= Photovoice =

Qualitative research method

Photovoice is a qualitative research method where photographs and narratives are gathered by community members to guide community actions. It is used in community-based participatory research such as community development, international development, public health, and education.

Participants are asked to express their point of view, or represent their community, by photographing anything significant related to the project's research themes. Common research themes include: community concerns, assets, social issues, and health barriers. The photographer then writes a narrative about how the picture relates to the project theme. Communities can then use this gathered research to guide the development of solutions and programs.

==Background==
Photovoice was developed in 1992 by Caroline C. Wang of the University of Michigan and Mary Ann Burris, a program officer for women’s health at the Ford Foundation in Beijing, China. The method is based on the premise that images, combined with participant narratives, can be used to express community and individual needs, concerns, and priorities.

The approach draws on several intellectual traditions, including documentary photography, theories of empowerment, and feminist theory. It is also informed by participatory health education practices and the work of Paulo Freire, particularly his concept of critical consciousness as described in Pedagogy of the Oppressed. Wang and Burris noted that Freire emphasized the use of visual images as a means of encouraging critical reflection on social and political forces shaping everyday life, and that Photovoice extends this idea by enabling community members to create the images themselves.

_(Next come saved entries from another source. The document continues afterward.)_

/-- The pond's deques are empty, nothing is parked or running. -/
def State.drained (s : State) (p : Nat) : Bool :=
  (List.range 32).all fun n => (s.eft p n).deque.isEmpty && (s.eft p n).parked.isEmpty && (s.eft p n).run.isNone

/-- POND_GATE_DRAINED: the pond clock stops; a voltage that waited for it follows the clocks down. -/
def execPondGateDrained (pond : Nat) (s : State) : Result :=
  inRange pond 8 (
    if !s.pwr.gating.contains pond || !s.drained pond then .next s
    else
      let s := { s with pwr := { s.pwr with gating := s.pwr.gating.filter fun p => p ≠ pond } }
      .next ((s.wr Fd.EFT_POND_MAP_GATED (s.rd Fd.EFT_POND_MAP_GATED ||| 2 ^ pond)).refreshHomes.voltDown))

/-- POND_UNGATE: within the ponds the operating point allows, lowest first. -/
def execPondUngate (pond : Nat) (s : State) : Result :=
  inRange pond 8 (
    if s.pwr.gating.contains pond then .next ({ s with pwr := { s.pwr with gating := s.pwr.gating.filter fun p => p ≠ pond } }).refreshHomes
    else if !s.gated pond || opPonds (min s.pwr.clkOp (s.rd Fd.CLK_OP_CUR)) ≤ s.ungated || (List.range pond).any (fun p => s.gated p && 4 ≤ s.unfenced p) then .next s
    else .next (s.wr Fd.EFT_POND_MAP_GATED (s.rd Fd.EFT_POND_MAP_GATED - 2 ^ pond)).refreshHomes)

end Sys2Proof.Machine
end

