/-- MR4_READ: every 16 ms; `fast`: a device of the sub-channel asks for a higher rate. -/
def execMr4Read (ch sub : Nat) (fast : Bool) (s : State) : Result :=
  inRange ch 4 (inRange sub 2 (
    if s.rd (Fd.DMC_C_STATE_STATE ch) = 0 || 4 < s.rd (Fd.DMC_C_STATE_STATE ch) then .next s
    else
      let s := s.modDctl ch fun (c : DramCtl) => { c with fast := c.fast.filter (fun k => k ≠ sub) ++ (if fast then [sub] else []) }
      .next (s.setFlag (Fd.DMC_C_REFRESH_RATE2X ch) (!(s.dctl ch).fast.isEmpty))))

/-- DQS_OSCILLATOR_READ: every 64 ms the write delays move by the measured drift; a lane that has drifted by more than 4 steps
since its training is due for retraining. -/
def execDqsOscillatorRead (ch : Nat) (drifts : List Int) (s : State) : Result :=
  inRange ch 4 (
    if s.rd (Fd.DMC_C_STATE_STATE ch) = 0 || 3 < s.rd (Fd.DMC_C_STATE_STATE ch) then .next s
    else .next ((List.range 10).foldl (fun (s : State) l =>
      let d := nth drifts l 0
      let all := nth (s.dctl ch).drift l 0 + d
      let s := s.wr (Fd.DMC_C_LANE_WDLY ch l) (((s.rd (Fd.DMC_C_LANE_WDLY ch l) : Int) + d) % 256).toNat
      s.modDctl ch fun (c : DramCtl) => { c with
        drift := setNth c.drift l all
        lanes := if 4 < all.natAbs && !c.lanes.contains l then c.lanes ++ [l] else c.lanes }) s))

/-- LANE_RETRAIN_SLICE: 2 µs of steps 4 and 5 of a drifted lane; a refresh at its deadline goes first. `done`: the last slice, with the
values found. -/
def execLaneRetrainSlice (ch lane : Nat) (done : Bool) (rdly wdly reye weye : Nat) (s : State) : Result :=
  inRange ch 4 (
    let c := s.dctl ch
    if !c.lanes.contains lane || !done || c.postponed.any (fun (e : Nat × Nat) => 4 ≤ e.2) then .next s
    else
      let s := s.modDctl ch fun (c : DramCtl) => { c with lanes := c.lanes.filter (fun k => k ≠ lane), drift := setNth c.drift lane 0 }
      let s := (s.wr (Fd.DMC_C_LANE_RDLY ch lane) (min 255 rdly)).wr (Fd.DMC_C_LANE_WDLY ch lane) (min 255 wdly)
      .next ((s.wr (Fd.DMC_C_LANE_REYE ch lane) (min 255 reye)).wr (Fd.DMC_C_LANE_WEYE ch lane) (min 255 weye)))

/-! ## Power-down and self-refresh (R447-R450) -/

/-- DRAM_POWER_DOWN_ENTRY: no request for 200 ns. The controller shows power-down once both sub-channels are in it. -/
def execDramPowerDownEntry (ch sub t : Nat) (s : State) : Result :=
  inRange ch 4 (inRange sub 2 (
    let s := s.at t
    let c := s.dctl ch
    if s.rd (Fd.DMC_C_STATE_STATE ch) ≠ 2 || c.down.contains sub || c.queue.any (fun (r : DramReq) => r.sub = sub) || s.now < nth c.lastReq sub 0 + 200 then .next s
    else
      let s := s.modDctl ch fun (c : DramCtl) => { c with down := c.down ++ [sub] }
      .next (if (s.dctl ch).down.length = 2 then s.wr (Fd.DMC_C_STATE_STATE ch) 3 else s)))

/-- SELF_REFRESH_ENTRY: at the gecko's request or on PERST_N. First no new write is accepted; then (`sre`) the queue is drained, every
bank is precharged and SRE issued: the commit point. -/
def execSelfRefreshEntry (ch : Nat) (sre : Bool) (s : State) : Result :=
  inRange ch 4 (
    let st := s.rd (Fd.DMC_C_STATE_STATE ch)
    let asked : Bool := s.rd Fd.GK_PSTATE_REQ_STATE = 2 || s.rd Fd.GK_PSTATE_REQ_STATE = 3 || s.boot.perstLow
    if !asked || s.flag Fd.TOP_MODE_FLUSH then .next s
    else if !sre then .next (if st = 2 || st = 3 then s.wr (Fd.DMC_C_STATE_STATE ch) 4 else s)
    else if st ≠ 4 then .next s
    else .next ((s.modDctl ch fun (c : DramCtl) => { c with queue := [], rows := [], hits := [], draining := [], down := [] }).wr (Fd.DMC_C_STATE_STATE ch) 5))

/-- SELF_REFRESH_EXIT: a request after the commit point, or a wake: SRX; with the re-arm ended (`armed`) the requests that waited are
served. -/
def execSelfRefreshExit (ch : Nat) (armed : Bool) (t : Nat) (s : State) : Result :=
  inRange ch 4 (
    let s := s.at t
    let st := s.rd (Fd.DMC_C_STATE_STATE ch)
    if !armed then .next (if st = 5 && !(s.dctl ch).parked.isEmpty then s.wr (Fd.DMC_C_STATE_STATE ch) 6 else s)
    else if st ≠ 6 then .next s
    else
      let l := (s.dctl ch).parked
      let s := (s.modDctl ch fun (c : DramCtl) => { c with parked := [], lastReq := [s.now, s.now] }).wr (Fd.DMC_C_STATE_STATE ch) 2
      .next (l.foldl (fun (s : State) (r : DramReq) => (s.enqueue ch r false).runDram ch r.sub 1) s))

/-! ## Patrol scrub (R453) -/

/-- PATROL_SCRUB: one line is read and corrected; `last`: it ends a pass. Period 0 is off. -/
def execPatrolScrub (ch line : Nat) (ecc : EccSeen) (last : Bool) (t : Nat) (s : State) : Result :=
  inRange ch 4 (
    let s := s.at t
    let st := s.rd (Fd.DMC_C_STATE_STATE ch)
    if s.rd Fd.DMC_SCRUB_PERIOD = 0 || !(st = 2 || st = 3) then .next s
    else
      let s := if last then s.count Fd.DMC_SCRUB_PASSES else s
      .next (s.ecc ch line ecc))

end Sys2Proof.Machine
end

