-- ==== Sys2Proof/WellFormed.lean ====
section
/-! DEFINITION. Well-formed commands: every operand lies in the range its field or its place in the hardware has
(R11, R89, R114, R130, R203, R280, R315). The effect of a command does not use this check; ranges the spec makes the
part refuse are refused there. -/

namespace Sys2Proof

/-- Device command tags (R91). -/
def deviceTagCount : Nat := 2 ^ 18

/-- Requesters of the register fabric (R514, R518): cores 0 to 15, 0x20 the gecko, 0x30 the sideband, 0x40 PF0's window. -/
def busRequester (r : Nat) : Bool := decide (r < 16) || r == 0x20 || r == 0x30 || r == 0x40

def Src.wf (a : Src) : Bool :=
  decide (a.fn < 1024) && decide (a.qid < 2 ^ 16) && decide (a.cid < 2 ^ 16) && decide (a.fuse < 4) && decide (a.mptr < 2 ^ 64)

/-- The block count of a write is one-based here: 1 to 65,536. -/
def WriteArgs.wf (a : WriteArgs) : Bool :=
  decide (a.nsid < 2 ^ 32) && decide (a.slba < 2 ^ 64) && decide (1 ≤ a.nlb) && decide (a.nlb ≤ 2 ^ 16)
    && decide (a.dtype < 16) && decide (a.dspec < 2 ^ 16) && decide (a.keyTag < 2 ^ 16) && decide (a.prinfo < 16)
    && decide (a.appTag < 2 ^ 16) && decide (a.appMask < 2 ^ 16)

def ReadArgs.wf (a : ReadArgs) : Bool :=
  decide (a.nsid < 2 ^ 32) && decide (a.slba < 2 ^ 64) && decide (1 ≤ a.nlb) && decide (a.nlb ≤ 2 ^ 16)
    && decide (a.keyTag < 2 ^ 16) && decide (a.prinfo < 16) && decide (a.appTag < 2 ^ 16) && decide (a.appMask < 2 ^ 16)

def VpwArgs.wf (a : VpwArgs) : Bool :=
  decide (a.nsid < 2 ^ 32) && decide (a.zslba < 2 ^ 64) && decide (a.llen < 2 ^ 32) && decide (a.slen < 2 ^ 32)
    && decide (a.fmt < 16) && decide (a.check < 2 ^ 32) && decide (a.dtype < 16) && decide (a.dspec < 2 ^ 16)
    && decide (a.keyTag < 2 ^ 16) && decide (a.prinfo < 16)

def NsArgs.wf (a : NsArgs) : Bool :=
  decide (a.csi < 256) && decide (a.nsze < 2 ^ 64) && decide (a.fmt < 64) && decide (a.dps < 256)
    && decide (a.clutchCode < 256) && decide (a.levelSel < 256)

def PoolDesc.wf (a : PoolDesc) : Bool :=
  decide (a.qp < 2 ^ 16) && decide (a.inflight < 2 ^ 32) && decide (a.keys < 2 ^ 16) && decide (a.cls < 256)
    && decide (a.flags < 256) && decide (a.openq < 2 ^ 16) && decide (a.activeq < 2 ^ 16) && decide (a.nsq < 2 ^ 16)
    && decide (a.buf < 2 ^ 32) && decide (a.stripes < 2 ^ 32) && decide (a.g < 2 ^ 32) && decide (a.c < 2 ^ 32)
    && decide (a.weight < 2 ^ 16) && decide (a.burst < 2 ^ 32) && decide (a.peerTag < 2 ^ 32) && decide (a.mask < 2 ^ 32)

def PeerReq.wf (a : PeerReq) : Bool :=
  decide (a.dev < 1024) && decide (a.kind < 256) && decide (a.coeff < 256) && decide (a.nsid < 2 ^ 32)
    && decide (a.addr < 2 ^ 64) && decide (a.gen < 2 ^ 64) && decide (a.off < 2 ^ 16) && decide (a.count < 2 ^ 16)
    && decide (a.keyTag < 2 ^ 16) && decide (a.fn < 2 ^ 16) && decide (a.peerTag < 2 ^ 32)

def Rx.wf (a : Rx) : Bool := decide (a.port < 4) && decide (a.seq < 2 ^ 48) && decide (a.ack < 2 ^ 32)

def Dimm.wf (a : Dimm) : Bool := decide (a.width < 2) && decide (a.dens < 8) && decide (a.lanes.length ≤ 10)

def Found.wf (a : Found) : Bool :=
  a.dimms.all Dimm.wf && a.dies.all (fun d : Nat × Nat × Nat => decide (d.1 < 64) && decide (d.2.2 < 4))
    && a.efts.all (fun e : Nat × Nat => decide (e.1 < 8) && decide (e.2 < 32))
    && a.badPages.all (fun e : Nat × Nat => decide (e.1 < 64) && decide (e.2 < 32))

def DramArgs.wf (a : DramArgs) : Bool :=
  decide (a.addr < 2 ^ 36) && decide (a.group < 8) && decide (a.bank < 4)

def EccSeen.wf (a : EccSeen) : Bool := decide (a.bad ≤ 80) && decide (a.region < 7)
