-- ==== Sys2Proof/Certificates/Slice0/Obligations.lean ====
section
/-! DEFINITION. The statements for the provers. -/

open Sys2Proof Sys2Proof.Machine

namespace Sys2Proof.Machine

/-- A command was queued: it is the last of the outstanding commands, not started, and nothing completed. -/
def State.queues (t s : State) (src : Src) (k : Kind) (nsid slba nlb : Nat) : Prop :=
  t.cqes = s.cqes ∧ ∃ c, t.cmds = s.cmds ++ [c] ∧ c.tag = s.entryTag src ∧ c.pos = s.entryPos src ∧ c.fn = src.fn ∧
    c.qid = src.qid ∧ c.cid = src.cid ∧ c.kind = k ∧ c.nsid = nsid ∧ c.slba = slba ∧ c.nlb = nlb ∧ c.started = false ∧
    c.admitted = false

/-- MPTR as a vendor command on the namespace may have it: 0 unless its tuples travel in a separate buffer (R114). -/
def mptrFits (src : Src) (n : Ns) : Prop := src.mptr = 0 ∨ (n.fmt ≠ 0 ∧ n.extended = false)

/-- A command that takes effect in its own step: nothing holds it back once it stands among the outstanding ones (R94). -/
def State.startsNow (s : State) (src : Src) (k : Kind) (nsid slba nlb : Nat) : Prop :=
  let c := Cmd.new (s.entryTag src) (s.entryPos src) src k nsid slba nlb
  ((s.entered src).addCmd c).waits c = false


/-- Registers whose writes do more than their access codes say. -/
def actsOnWrite (off : Nat) : Bool :=
  off = Reg.TOP_ERRADDR || (decide (Reg.GK_TDCFG 0 ≤ off) && decide (off ≤ Reg.GK_TDCFG 7)) || off = Reg.GK_THCFG || off = Reg.CLK_OP ||
  off = Reg.CLK_AVS_CMD || off = Reg.EFT_FENCE_CMD || !(stagedOf off 0).isEmpty || off = Reg.DZL_CFG || (decide (0x2000000 ≤ off) && decide (off < 0x2400000)) ||
  off = Reg.SNC_OP || off = Reg.EVR_CMD || off = Reg.EVR_CURSOR + 4 || stuckBits off ≠ 0

/-- The bits of a field in a word. -/
def FieldDesc.get (f : FieldDesc) (w : Nat) : Nat := getBits w (f.lsb + f.len - 1) f.lsb

/-- The words a noted access error changes. -/
def errorWord (a : Nat) : Prop := a = Reg.TOP_ERR ∨ a = Reg.TOP_ERRADDR ∨ a = Reg.TOP_ERRCNT


end Sys2Proof.Machine

/-! ## I/O commands -/

/-- R58, R79, R96, R100: a write-class command that passes its checks is queued as its own kind, with its range; an append's, Ordered
Write's and Locator Append's too. Nothing completes yet. R81, R118: a Verified Precompressed Write that passes the checks that need no
decoding is queued with the body's first SLEN bytes; each of those checks, in their order, completes with its own status. -/
def Obligations.WriteCommandsAreQueued : Prop :=
  (∀ (s : State) (src : Src) (w : WriteArgs) (n : Ns),
    s.takes src .ioWrite = true → (s.entered src).nsFor src.fn w.nsid = some n →
    (s.entered src).writeBad n src.fn w = none → mptrFits src n →
    Next (exec (.write src w) s) (fun t => t.queues s src .write w.nsid w.slba w.nlb) ∧
    Next (exec (.writeZeroes src w) s) (fun t => t.queues s src .writeZeroes w.nsid w.slba w.nlb) ∧
    Next (exec (.orderedWrite src w) s) (fun t => t.queues s src .orderedWrite w.nsid w.slba w.nlb ∧
      ∃ q, (t.fn src.fn).sq src.qid = some q ∧ q.winFrom = s.entryPos src + 1) ∧
    (n.zoned = true → w.slba % zoneBlocks = 0 →
      Next (exec (.zoneAppend src w) s) (fun t => t.queues s src .append w.nsid w.slba w.nlb) ∧
      (w.nlb ≤ n.clutch → Next (exec (.locatorAppend src w) s) (fun t => t.queues s src .locAppend w.nsid w.slba w.nlb)))) ∧
  (∀ (s : State) (src : Src) (v : VpwArgs) (n : Ns),
    s.takes src .ioWrite = true → (s.entered src).nsFor src.fn v.nsid = some n → n.zoned = true →
    hintBad v.dtype v.dspec = false → v.zslba % zoneBlocks = 0 → v.zslba < n.nsze → (s.entered src).keyTagBad n src.fn v.keyTag = false →
    mptrFits src n →
    (v.llen = 0 ∨ n.clutch < v.llen ∨ v.slen = 0 ∨ n.clutch * 4096 < v.slen ∨ 1 < v.fmt →
      Next (exec (.verifiedPrecompressedWrite src v) s) (fun t => t.completes s src .invalidField 0 0 .none)) ∧
    (0 < v.llen → v.llen ≤ n.clutch → 0 < v.slen → v.slen ≤ n.clutch * 4096 → v.fmt ≤ 1 →
      if v.fmt = 1 ∧ v.slen ≠ v.llen * 4096 then
        Next (exec (.verifiedPrecompressedWrite src v) s) (fun t => t.completes s src .lengthMismatch 0 0 .none)
      else if v.listed < v.slen then
        Next (exec (.verifiedPrecompressedWrite src v) s) (fun t => t.completes s src .dataSglLengthInvalid 0 0 .none)
      else
        Next (exec (.verifiedPrecompressedWrite src v) s) (fun t => t.queues s src .vpw v.nsid v.zslba v.llen ∧
          ∃ c ∈ t.cmds, c.tag = s.entryTag src ∧ c.data = v.body.take v.slen ∧ c.slen = v.slen ∧ c.fmt = v.fmt)))
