-- ==== Sys2Proof/Laws/Host.lean ====
section
/-! SUPPORT. The operations host commands and events share: what each leaves alone, and what a command the front end takes answers. -/

namespace Sys2Proof.Machine

open Sys2Proof

variable (s : State)

/-! ## `emit` -/

@[simp] theorem State.emit_now (c u : Nat) (p : List Nat) : (s.emit c u p).now = s.now := by unfold State.emit; dsimp only; split <;> simp
@[simp] theorem State.emit_latch (c u : Nat) (p : List Nat) : (s.emit c u p).latch = s.latch := by unfold State.emit; dsimp only; split <;> simp
@[simp] theorem State.emit_replies (c u : Nat) (p : List Nat) : (s.emit c u p).replies = s.replies := by unfold State.emit; dsimp only; split <;> simp
@[simp] theorem State.emit_cqes (c u : Nat) (p : List Nat) : (s.emit c u p).cqes = s.cqes := by unfold State.emit; dsimp only; split <;> simp
@[simp] theorem State.emit_fns (c u : Nat) (p : List Nat) : (s.emit c u p).fns = s.fns := by unfold State.emit; dsimp only; split <;> simp
@[simp] theorem State.emit_rr (c u : Nat) (p : List Nat) : (s.emit c u p).rr = s.rr := by unfold State.emit; dsimp only; split <;> simp
@[simp] theorem State.emit_nss (c u : Nat) (p : List Nat) : (s.emit c u p).nss = s.nss := by unfold State.emit; dsimp only; split <;> simp
@[simp] theorem State.emit_zones (c u : Nat) (p : List Nat) : (s.emit c u p).zones = s.zones := by unfold State.emit; dsimp only; split <;> simp
@[simp] theorem State.emit_clutches (c u : Nat) (p : List Nat) : (s.emit c u p).clutches = s.clutches := by unfold State.emit; dsimp only; split <;> simp
@[simp] theorem State.emit_kept (c u : Nat) (p : List Nat) : (s.emit c u p).kept = s.kept := by unfold State.emit; dsimp only; split <;> simp
@[simp] theorem State.emit_landing (c u : Nat) (p : List Nat) : (s.emit c u p).landing = s.landing := by unfold State.emit; dsimp only; split <;> simp
@[simp] theorem State.emit_cmds (c u : Nat) (p : List Nat) : (s.emit c u p).cmds = s.cmds := by unfold State.emit; dsimp only; split <;> simp
@[simp] theorem State.emit_efts (c u : Nat) (p : List Nat) : (s.emit c u p).efts = s.efts := by unfold State.emit; dsimp only; split <;> simp
@[simp] theorem State.emit_xlt (c u : Nat) (p : List Nat) : (s.emit c u p).xlt = s.xlt := by unfold State.emit; dsimp only; split <;> simp
@[simp] theorem State.emit_hlt (c u : Nat) (p : List Nat) : (s.emit c u p).hlt = s.hlt := by unfold State.emit; dsimp only; split <;> simp
@[simp] theorem State.emit_quiesce (c u : Nat) (p : List Nat) : (s.emit c u p).quiesce = s.quiesce := by unfold State.emit; dsimp only; split <;> simp
@[simp] theorem State.emit_med (c u : Nat) (p : List Nat) : (s.emit c u p).med = s.med := by unfold State.emit; dsimp only; split <;> simp
@[simp] theorem State.emit_cho (c u : Nat) (p : List Nat) : (s.emit c u p).cho = s.cho := by unfold State.emit; dsimp only; split <;> simp
@[simp] theorem State.emit_dzl (c u : Nat) (p : List Nat) : (s.emit c u p).dzl = s.dzl := by unfold State.emit; dsimp only; split <;> simp
@[simp] theorem State.emit_sec (c u : Nat) (p : List Nat) : (s.emit c u p).sec = s.sec := by unfold State.emit; dsimp only; split <;> simp
@[simp] theorem State.emit_boot (c u : Nat) (p : List Nat) : (s.emit c u p).boot = s.boot := by unfold State.emit; dsimp only; split <;> simp
@[simp] theorem State.emit_pwr (c u : Nat) (p : List Nat) : (s.emit c u p).pwr = s.pwr := by unfold State.emit; dsimp only; split <;> simp
@[simp] theorem State.emit_dram (c u : Nat) (p : List Nat) : (s.emit c u p).dram = s.dram := by unfold State.emit; dsimp only; split <;> simp
@[simp] theorem State.emit_snc (c u : Nat) (p : List Nat) : (s.emit c u p).snc = s.snc := by unfold State.emit; dsimp only; split <;> simp
@[simp] theorem State.emit_pins (c u : Nat) (p : List Nat) : (s.emit c u p).pins = s.pins := by unfold State.emit; dsimp only; split <;> simp
@[simp] theorem State.emit_freeIx (c u : Nat) (p : List Nat) : (s.emit c u p).freeIx = s.freeIx := by unfold State.emit; dsimp only; split <;> simp
@[simp] theorem State.emit_pending (c u : Nat) (p : List Nat) : (s.emit c u p).pending = s.pending := by unfold State.emit; dsimp only; split <;> simp
@[simp] theorem State.emit_fn (c u : Nat) (p : List Nat) (num : Nat) : (s.emit c u p).fn num = s.fn num := by simp [State.fn]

Photovoice was first implemented with rural women in Yunnan Province, China, where it was used to inform government policies and programs affecting their lives. Since its initial application, the method has been adapted for use in a range of contexts and populations. Documented applications include work with refugees in San Diego seeking access to in-person medical interpretation services, homeless adults in Ann Arbor, Michigan, community health workers and teachers in rural South Africa, and individuals living with brain injury.

==Modern implementation==
Photovoice has been adopted across disciplines, including public health, education, social work, and community development, and is frequently combined with other community-based and participatory action research methods. It is a qualitative approach used to address sensitive and complex issues, allowing individuals to share their perspectives. It is used to elicit and analyze data for knowledge dissemination and mobilization. The aim is to inform and support the creation of appropriate interventions and actions regarding complex problems, including health and well-being, social inequality, and socioeconomic disparity. The photovoice model has also been used in higher education to teach social work students. Photovoice has also been used to engage children and youth, providing them with an environment and opportunity to communicate concerns and coping strategies to policymakers and service providers. Overall, photovoice is used to investigate participants' lived experiences concerning systemic structures and social power relations and to communicate these experiences through a non-verbal medium.

A photovoice project should aim to:

1. Empower individuals to document and reflect on community assets and concerns;
2. Invite critical dialogue and create knowledge about community issues using photographs as a medium for group discussion;
3. Reach policymakers and stakeholders. Photos taken by participants serve as discussion tools and reference points, guiding conversations with researchers and other participants.

==Variants==
Also known as "participatory photography" or "photo novella", photovoice is considered a subtype of "participatory visual methods" or picturevoice, including techniques such as photo-elicitation and digital storytelling. These techniques allow research participants to create visuals that capture their individual perspectives as part of the research process. An example is Project Lives, a participatory photography project used to create a new image of project housing dwellers, published in April 2015. Other related forms include paintvoice, stemming from the work of Michael Yonas, and comicvoice, which has been pioneered by John Baird's Create a Comic Project since 2008, as well as Michael Bitz's Comic Book Project (to a lesser extent).

==International development==
In international research, photovoice is used to allow participants from the developing world to define how they want to be represented to the worldwide community. Participants are given control to tell their stories and perspectives and maintain a sense of authorship over their representations. This aims to convey what it means to live in a developing country to external audiences (e.g., funders and voters of the developed country) and those involved in international development (e.g., NGO and government agencies). Additionally, photovoice can be used by the community to monitor the impact of development programs. For example, photovoice has been used in Bangladesh to understand residents' traditional ecological knowledge of water in their urban environment and to document changes in attitude toward water and natural ecosystems over time. Subsequently, this can help inform external agencies about the process, impacts, and complex realities, complementing wider research and analysis to support development progress.

== Criticisms ==
Photovoice journalism faces criticisms related to ethics and researcher bias. Ethical concerns include maintaining participant privacy and confidentiality, obtaining truly informed consent, and avoiding misrepresentation or stigmatization of individuals and communities through published images.

Another challenge in photovoice journalism is the potential for researcher bias to influence objectivity. For example, facilitators might inadvertently guide discussions toward subjects they consider "research-worthy," or their unconscious biases could sway which photographs they highlight during public presentations. This can lead participants, especially if they lack confidence in formal settings, to self-censor or choose images they believe the researchers want, instead of those that hold greater personal meaning or present challenges to them.